“You’ll never believe what’s happened!” The excitement in her sister’s voice had them sharing a confused glance, especially when she continued on to say, “I mean, I’m looking at it and I can’t believe it.”

“Stop rambling and get to the point,” Fox growled.

But her sister remained ebullient. “I always knew Schoolboy Choir had some dedicated fans, but this is unreal.”

“Thea.”

“Sorry, Moll.” Thea laughed. “That tabloid site that published the photos? It’s down.”

“How?” Fox asked.

“Hacked, and a post on a major online bulletin board says it was done by the band’s fans. Several other sites that scraped the images have also gone down.” Thea sounded like she had the most gleeful smile on her face. “All of a sudden anyone else who reposted the photos is hauling ass to get them off.”
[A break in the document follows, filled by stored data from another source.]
/-- A request to the transport is recorded and takes one answer. -/
theorem State.takeAnswer_record_issued (s : State) (k : Nat) (trace : List Record) (rest : List Action) (r : Request)
    (c : Completion) :
    ((s.issued k trace).setPending rest).takeAnswer.record r c =
      (s.issued (k + 1) (trace ++ [⟨s.addr, r, c⟩])).setPending rest := by
  simp [State.issued, State.setPending, State.takeAnswer, State.record, Nat.add_assoc]

/-! ## What is pending does not matter to the lines that are run -/

theorem State.drive_setPending (s : State) (rest body : List Action) : (s.setPending rest).drive body = s.drive body := by
  cases body <;> rfl

theorem State.drive_of_perform_ok {s t : State} {a : Action} {rest : List Action}
    (h : (s.setPending rest).perform a = .ok (t.setPending rest)) : s.drive (a :: rest) = t.drive rest :=
  (State.drive_cons_ok h).trans (State.drive_setPending t rest rest)

theorem State.drive_of_perform_error {s t : State} {a : Action} {rest : List Action}
    (h : (s.setPending rest).perform a = .error (t.setPending rest)) :
    s.drive (a :: rest) = t.finish .transportFailed :=
  (State.drive_cons_error h).trans rfl

/-- A command that has been taken up has issued nothing. -/
theorem State.drive_start (s : State) (body : List Action) : (s.start body).drive body = (s.issued 0 []).drive body :=
  State.drive_setPending (s.issued 0 []) body body

/-! ## Lines that issue one request and write nothing -/

/-- The record of such a line once it has completed; none for a line that writes a register, a latch or the result. -/
def State.lineRecord (s : State) : Action → Option Record
  | .writeReg reg source => some ⟨s.addr, .write reg (s.sourceByte source), .done⟩
  | .writeBlock start data => some ⟨s.addr, .block start (BitVec.ofNat 8 data.length) data true, .done⟩
  | .delay ms => some ⟨s.addr, .delay ms, .done⟩
  | _ => none

/-- A line that asks the transport for a write. -/
def Action.sends : Action → Bool
  | .writeReg _ _ => true
  | .writeBlock _ _ => true
  | _ => false

theorem State.perform_of_sends {s : State} {a : Action} {r : Record} (h : s.lineRecord a = some r)
    (hsends : a.sends = true) : s.perform a = s.send r.request ∧ r = ⟨s.addr, r.request, .done⟩ := by
  cases a with
  | writeReg reg source => cases h; exact ⟨rfl, rfl⟩
  | writeBlock start data => cases h; exact ⟨rfl, rfl⟩
  | _ => cases hsends

theorem State.perform_of_waits {s : State} {a : Action} {r : Record} (h : s.lineRecord a = some r)
    (hwaits : a.sends = false) : s.perform a = .ok (s.record r.request .done) ∧ r = ⟨s.addr, r.request, .done⟩ := by
  cases a with
  | delay ms => cases h; exact ⟨rfl, rfl⟩
  | writeReg reg source => cases hwaits
  | writeBlock start data => cases hwaits
  | _ => cases h

/-- What a line issues depends on the registers and the latches alone. -/
theorem State.lineRecord_issued (s : State) (k : Nat) (trace : List Record) (rest : List Action) (a : Action) :
    ((s.issued k trace).setPending rest).lineRecord a = s.lineRecord a := by
  cases a with
  | writeReg reg source => cases source <;> rfl
  | _ => rfl

theorem State.drive_line {s : State} {k : Nat} {a : Action} {r : Record} (h : s.lineRecord a = some r)
    (haccepts : a.sends = true → s.accepts k = true) (trace : List Record) (rest : List Action) :
    (s.issued k trace).drive (a :: rest) =
      (s.issued (k + if a.sends then 1 else 0) (trace ++ [r])).drive rest := by
  have hline := (s.lineRecord_issued k trace rest a).trans h
  apply State.drive_of_perform_ok
  cases hsends : a.sends with
  | true =>
    obtain ⟨b, hb⟩ := State.accepts_eq_true.1 (haccepts hsends)
    obtain ⟨hperform, hr⟩ := State.perform_of_sends hline hsends
    have hreply : ((s.issued k trace).setPending rest).reply 0 = .success b := (s.reply_issued k trace).trans hb
    rw [hperform, State.send_success hreply, State.takeAnswer_record_issued, hr]
    rfl
  | false =>
    obtain ⟨hperform, hr⟩ := State.perform_of_waits hline hsends
    rw [hperform, State.record_issued, hr]
    rfl

theorem State.drive_line_failure {s : State} {k : Nat} {a : Action} {r : Record} (h : s.lineRecord a = some r)
    (hsends : a.sends = true) (hfailure : s.reply k = .failure) (trace : List Record) (rest : List Action) :
    (s.issued k trace).drive (a :: rest) = (s.issued (k + 1) (trace ++ [r.fail])).finish .transportFailed := by
  obtain ⟨hperform, hr⟩ := State.perform_of_sends ((s.lineRecord_issued k trace rest a).trans h) hsends
  have hreply : ((s.issued k trace).setPending rest).reply 0 = .failure := (s.reply_issued k trace).trans hfailure
  apply State.drive_of_perform_error
  rw [hperform, State.send_failure hreply, State.takeAnswer_record_issued, hr]
  rfl

theorem countP_sends_cons (a : Action) (lines : List Action) :
    (a :: lines).countP Action.sends = (if a.sends then 1 else 0) + lines.countP Action.sends := by
  rw [List.countP_cons, Nat.add_comm]

/-- Lines whose requests are all accepted issue their records, one answer for each that asks the transport. -/
theorem State.drive_lines {s : State} {k : Nat} {lines : List Action} {records : List Record}
    (hlines : lines.map s.lineRecord = records.map some)
    (haccepts : ∀ j, j < lines.countP Action.sends → s.accepts (k + j) = true) (trace : List Record)
    (rest : List Action) :
    (s.issued k trace).drive (lines ++ rest) =
      (s.issued (k + lines.countP Action.sends) (trace ++ records)).drive rest := by
  induction lines generalizing k trace records with
  | nil =>
    obtain rfl : records = [] := by simpa using hlines.symm
    simp
  | cons a lines ih =>
    obtain _ | ⟨r, records⟩ := records
    · simp at hlines
    obtain ⟨hr, hlines⟩ := List.cons_eq_cons.1 hlines
    rw [countP_sends_cons] at haccepts ⊢
    have hfirst (hsends : a.sends = true) : s.accepts k = true := haccepts 0 (by simp [hsends])
    rw [List.cons_append, State.drive_line hr hfirst,
      ih hlines fun j hj => by rw [Nat.add_assoc]; exact haccepts _ (by omega), Nat.add_assoc, List.append_assoc]
    rfl

theorem failedAt_append (trace later : List Record) (n : Nat) :
    failedAt (trace ++ later) (trace.length + n) = trace ++ failedAt later n := by
  simp [failedAt, List.take_append, List.drop_append, List.take_of_length_le, List.drop_of_length_le]

/-- When the transport fails request `j`, which line `n` makes, the command ends with the records up to it. -/
theorem State.drive_lines_failure {s : State} {k j n : Nat} {lines : List Action} {records : List Record}
    (hlines : lines.map s.lineRecord = records.map some) (hsends : lines[n]?.any Action.sends = true)
    (hcount : (lines.take n).countP Action.sends = j) (haccepts : ∀ i, i < j → s.accepts (k + i) = true)
    (hfailure : s.reply (k + j) = .failure) (trace : List Record) :
    (s.issued k trace).drive lines =
      (s.issued (k + j + 1) (trace ++ failedAt records n)).finish .transportFailed := by
  subst hcount
  induction lines generalizing k trace records n with
  | nil => simp at hsends
  | cons a lines ih =>
    obtain _ | ⟨r, records⟩ := records
    · simp at hlines
    obtain ⟨hr, hlines⟩ := List.cons_eq_cons.1 hlines
    cases n with
    | zero => exact State.drive_line_failure hr (by simpa using hsends) hfailure trace lines
    | succ n =>
      rw [List.take_succ_cons, countP_sends_cons] at haccepts hfailure ⊢
      have hfirst (hsends : a.sends = true) : s.accepts k = true := haccepts 0 (by simp [hsends])
      rw [State.drive_line hr hfirst,
        ih hlines (by simpa using hsends) _ (fun i hi => by rw [Nat.add_assoc]; exact haccepts _ (by omega))
          (by rwa [Nat.add_assoc]), Nat.add_assoc k, List.append_assoc]
      rfl

/-! ## How a command ends -/

/-- With its answers given, a command whose lines end with this status and trace answers `ended`. `t` is `s` with the
registers and latches the command has written. -/
theorem State.run_ended {s t : State} {body : List Action} {k : Nat} {trace : List Record} {status : Status}
    (hend : (s.issued 0 []).drive body = (t.issued k trace).finish status) (hdraws : t.draws = s.draws)
    (hsilent : t.silentAfter = s.silentAfter) (hanswers : s.answersAtLeast k = true) :
    s.run body = .next (t.ended k status trace none) := by
  have hk : ((t.issued k trace).finish status).draws - s.draws = k := by simp [State.issued, hdraws]
  rw [State.run, State.drive_start, hend,
    State.answered_next (t := (t.issued k trace).finish status) (by rwa [hk]) hsilent, hk]
  simp [State.ended, State.finish, State.issued, State.hostWait, hsilent]

/-! ## CFG -/

/-- Both lines of CFG write a register and issue nothing, so it ends `ok` with no answer given (R80). -/
theorem exec_cfg (s : State) (addr : Byte) (freq : Half) :
    exec (.cfg addr freq) s = .next { s.ended 0 .ok [] none with addr := addr, freq := freq } :=
  State.run_ended (t := (s.setAddr addr).setFreq freq) rfl rfl rfl
    (by cases h : s.silentAfter <;> simp [State.answersAtLeast, h])

/-- Settles O16: the row of format C, and CFG's own rule. -/
theorem cfgStoresVerbatim : Obligations.CfgStoresVerbatim :=
  ⟨encodedBy_of_row (op := 1) rfl fun _ => rfl, exec_cfg⟩

/-- Settles O15: the operands are power-on's own values. -/
theorem powerOnEqualsDefaultCfg : Obligations.PowerOnEqualsDefaultCfg :=
  ⟨exec_cfg State.reset 0x40#8 50#16, fun s => exec_cfg s 0x40#8 50#16⟩
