/-- R24, R26 to R29, R32 to R34, R111, R226: every register and array is written only by the commands its rule names; so the
commands of one unit leave the other units' state alone. No command touches the host's pending events (log 1). -/
def Obligations.RegistersChangeOnlyByTheirCommands : Prop :=
  ∀ (s t : State) (i : Instr), exec i s = .next t →
    t.port = s.port ∧
    ((t.faultCode ≠ s.faultCode ∨ t.faultCmd ≠ s.faultCmd) → (s.faulted = false ∧ t.faulted = true) ∨ i = .sreset) ∧
    ((t.rsK ≠ s.rsK ∨ t.rsR ≠ s.rsR ∨ t.gen ≠ s.gen) → (∃ k r, i = .rsCfg k r) ∨ i = .sreset) ∧
    (t.cw ≠ s.cw → (∃ k r, i = .rsCfg k r) ∨ (∃ idx byte, i = .rsWr idx byte) ∨ i = .rsEnc ∨ i = .sreset) ∧
    (t.syn ≠ s.syn → (∃ k r, i = .rsCfg k r) ∨ i = .rsSynd ∨ i = .sreset) ∧
    (t.gridN ≠ s.gridN → (∃ n, i = .gridCfg n) ∨ i = .sreset) ∧
    (t.grid ≠ s.grid → (∃ n, i = .gridCfg n) ∨ (∃ row col v, i = .gridWr row col v) ∨ i = .sreset) ∧
    ((t.pen1 ≠ s.pen1 ∨ t.pen2 ≠ s.pen2 ∨ t.pen3 ≠ s.pen3 ∨ t.pen4 ≠ s.pen4 ∨ t.penTotal ≠ s.penTotal) →
      (∃ n, i = .gridCfg n) ∨ i = .penScore ∨ i = .sreset) ∧
    ((t.bestMask ≠ s.bestMask ∨ t.bestPen ≠ s.bestPen) → i = .selClr ∨ (∃ m, i = .selUpd m) ∨ i = .sreset)

/-- R36: the invariant holds at reset. -/
def Obligations.ResetMeetsTheInvariant : Prop := State.reset.Inv

/-- R36: every step from a state of the invariant gives a state of the invariant, which holds the canonical form of the
model's own arrays as well (log 10). -/
def Obligations.StepKeepsTheInvariant : Prop :=
  ∀ s t : State, s.Inv → step s = .next t → t.Inv

/-- R75, R200, R206, R231: from a state of the invariant no step stops: every command word, every reset and the idle step give a
next state. The stops of the model (log 9) are of states no run reaches. -/
def Obligations.InvariantStatesNeverStop : Prop :=
  ∀ s : State, s.Inv → (∃ t, step s = .next t) ∧ ∀ w : Word, ∃ t, execWord w s = .next t

/-- R206: from a state of the invariant a response of all ones, other than `FCMD_RD`'s, means that the block is
`FAULTED`. -/
def Obligations.AllOnesMeansFaulted : Prop :=
  ∀ (s t : State) (w : Word), s.Inv → execWord w s = .next t → w ≠ 0xF2000000#32 → t.resp = 0xFFFFFFFF#32 →
    t.faulted = true

/-- R206, R228, R233: a run without `SRESET` from a running state of the invariant goes to its end, and is successful exactly when
no response but `FCMD_RD`'s is all ones. (With an `SRESET` in the list the rule's equivalence does not hold: log 11.) -/
def Obligations.RunSucceedsIffNoResponseIsAllOnes : Prop :=
  ∀ (s : State) (ws : List Word), s.Inv → s.faulted = false → 0xFF000000#32 ∉ ws →
    ∃ rs t, runWords s ws = some (rs, t) ∧
      (t.successful = true ↔ ∀ (n : Nat) (w : Word), ws[n]? = some w → w ≠ 0xF2000000#32 → rs[n]? ≠ some 0xFFFFFFFF#32)

/-- R79: the pseudo-commands' expansions do what they stand for: `RS_LOAD` leaves its bytes at `CW[0 ..]`, `GRID_ROW` makes
the modules marked dark in one row dark, and each leaves the other elements as they were. -/
def Obligations.PseudoCommandsLoadWhatTheyList : Prop :=
  (∀ (s : State) (bytes : List Byte), s.RsReady → bytes.length ≤ s.rsK.toNat + s.rsR.toNat →
    ∃ is rs t, rsLoad bytes = some is ∧ runWords s (is.map encode) = some (rs, t) ∧
      ∀ i, t.cw.read i = if i < bytes.length then bytes.getD i 0 else s.cw.read i) ∧
  (∀ (s : State) (y : Byte) (modules : List Bool), s.GridReady → y.toNat < s.gridN.toNat →
    modules.length = s.gridN.toNat →
    ∃ is rs t, gridRow y modules = some is ∧ runWords s (is.map encode) = some (rs, t) ∧
      ∀ i j, t.grid.module i j =
        if i = y.toNat ∧ modules.getD j false = true then true else s.grid.module i j)
end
“Will this blow back on Fox?” Molly frowned.

“No, I asked the legal team. Everyone heard what Fox requested of Schoolboy Choir fans—they did this on their own initiative.”

The print version of the tabloid remained, Molly thought, but the worst they could do there was print stills with the explicit sections blacked out. Though, if the tabloid’s management had any sense, they’d stay clear even of that. No paper could survive only on print; the tabloid needed to have an online presence, and printing the photos would no doubt be seen as an aggressive move by the band’s fans.

“You haven’t even heard the best part.” So much glee Thea could’ve been a cat who’d found a whole vat of cream.

“There’s more?”

“Get your tablet so you have access to a bigger screen.”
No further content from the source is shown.